LSE chief: Russia ‘perfect match’ for Europe
“Europe today still has a lot of capital, certainly in the private sector. $3 trillion of equity assets managed in London alone,” Rolet specified. This is far above the needs of capital investment in Russian companies, Rolet went on.
The growth that the Russian economy offers to a large extent offsets the problems that remain in Europe, the LSE chief explained. “It [growth] is very important for Europe as an ageing segment of the world, which needs growth to fund pensions, to fund education, to fund the retirement of a significant part of the population, that a lot of capital is invested.”
In 2010 the Russian economy performed much better than most of western economies. Its GDP was up 4% compared to 1.5% growth in the euro area. Tuesday’s OECD economic forecast said even tougher times are ahead for the monetary union members, while Russia’s future seems to look brighter. The organization worsened its forecast for the euro area to a 0.2% contraction from the previously expected 0.2% growth. In Russia, the GDP is expected to speed up, growing 4.5%, according to the OECD.

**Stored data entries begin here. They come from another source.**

theorem hostRoom_within (s : State) (line : Nat) (t : State) (ht : (@State.hostRoom
    s line) = some t) : Within 0x7c000000000000000000000000000000000022 s t := by
  unfold State.hostRoom at ht
  repeat' (first | extract_lets at ht | (cases ht; done) | (simp only [Option.some.injEq, Prod.mk.injEq] at ht; obtain ⟨ht, -⟩ := ht; subst ht) | (simp only [Option.some.injEq] at ht; subst ht) | split at ht)
  all_goals repeat' (first
      | extract_lets
      | with_reducible apply Within.rfl
      | (with_reducible apply Within.on (m := 0x7c000000000000000000000000000000000022) (bump_within _ _ _ _ _) (by decide))
      | (with_reducible apply Within.on (m := 0x7c000000000000000000000000000000000022) (dropHost_within _ _) (by decide))
      | (with_reducible apply Within.on (m := 0x7c000000000000000000000000000000000022) (dirCounts_within _) (by decide))
      | (with_reducible apply Within.on (m := 0x7c000000000000000000000000000000000022) (startSnoop_within _ _ _ _ _ _) (by decide))
      | fail_if_no_progress with_reducible apply Within.upd (by rw [pick_7c000000000000000000000000000000000022]))

theorem hostRoom_regs (s : State) (line : Nat) (t : State) (ht : (@State.hostRoom
    s line) = some t) {ks : List Field} (h1 : Reg.DIR_BCAST_CNT ∈ ks) (h2 : Reg.DIR_BISNP_CNT ∈ ks) (h3 :
    Reg.DIR_EVBUF_USED ∈ ks) (h4 : Reg.DIR_EVICT_CNT ∈ ks) (h5 : Reg.DIR_HOST_OVF_ENTRIES ∈ ks) (h6 :
    Reg.DIR_HOST_STATUS_ENTRIES ∈ ks) : onlyRegs ks s t := by
  unfold State.hostRoom at ht
  repeat' (first | extract_lets at ht | (cases ht; done) | (simp only [Option.some.injEq, Prod.mk.injEq] at ht; obtain ⟨ht, -⟩ := ht; subst ht) | (simp only [Option.some.injEq] at ht; subst ht) | split at ht)
  all_goals repeat' (first
      | (with_reducible apply onlyRegs.rfl)
      | extract_lets
      | (with_reducible assumption)
      | (with_reducible exact List.mem_cons_self)
      | (with_reducible apply List.mem_cons_of_mem)
      | (with_reducible apply onlyRegs.on (bump_regs _ _ _ _ _ ?_))
      | (with_reducible apply onlyRegs.on (dropHost_regs _ _ ?_ ?_ ?_))
      | (with_reducible apply onlyRegs.on (dirCounts_regs _ ?_ ?_ ?_))
      | (with_reducible apply onlyRegs.on (startSnoop_regs _ _ _ _ _ _ ?_ ?_ ?_ ?_ ?_))
      | fail_if_no_progress with_reducible apply onlyRegs.upd)

theorem resolve_within (s : State) (rid : Nat) (r : Req) : Within
    0x7c000000000000000000000000000000000022 s (@State.resolve s rid r).1 := by
  unfold State.resolve
  repeat' (first
      | extract_lets
      | with_reducible apply Within.ite1 <;> intro _
      | with_reducible apply Within.rfl
      | (with_reducible apply Within.on (m := 0x7c000000000000000000000000000000000022) (hostRoom_within _ _ _ (by assumption)) (by decide))
      | (with_reducible apply Within.on (m := 0x7c000000000000000000000000000000000022) (setHost_within _ _ _) (by decide))
      | (with_reducible apply Within.on (m := 0x7c000000000000000000000000000000000022) (startSnoop_within _ _ _ _ _ _) (by decide))
      | fail_if_no_progress with_reducible apply Within.upd (by rw [pick_7c000000000000000000000000000000000022])
      | with_reducible apply Within.of_fst (by assumption)
      | with_reducible apply Within.of_fst1 (by assumption)
      | split)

On top of the access to much-needed growth, Russia’s privatization offers “partnering up with a fast-growing nation that has not only energy resources but also huge potential for further industrialization, a very energetic population, and lots of entrepreneurs.”
In total, about $65 billion has already been invested into Russian privatization during the last 5 years, according to Rolet. The figure for this fiscal year stands at $7 billion, with good growth prospects ahead, he adds. “The number could grow 30-50% during the next fiscal year.”
Given the improvement in the overall market environment, as well as better public finances, money may start flowing into Russia as soon as the second half of 2012, Rolet concluded.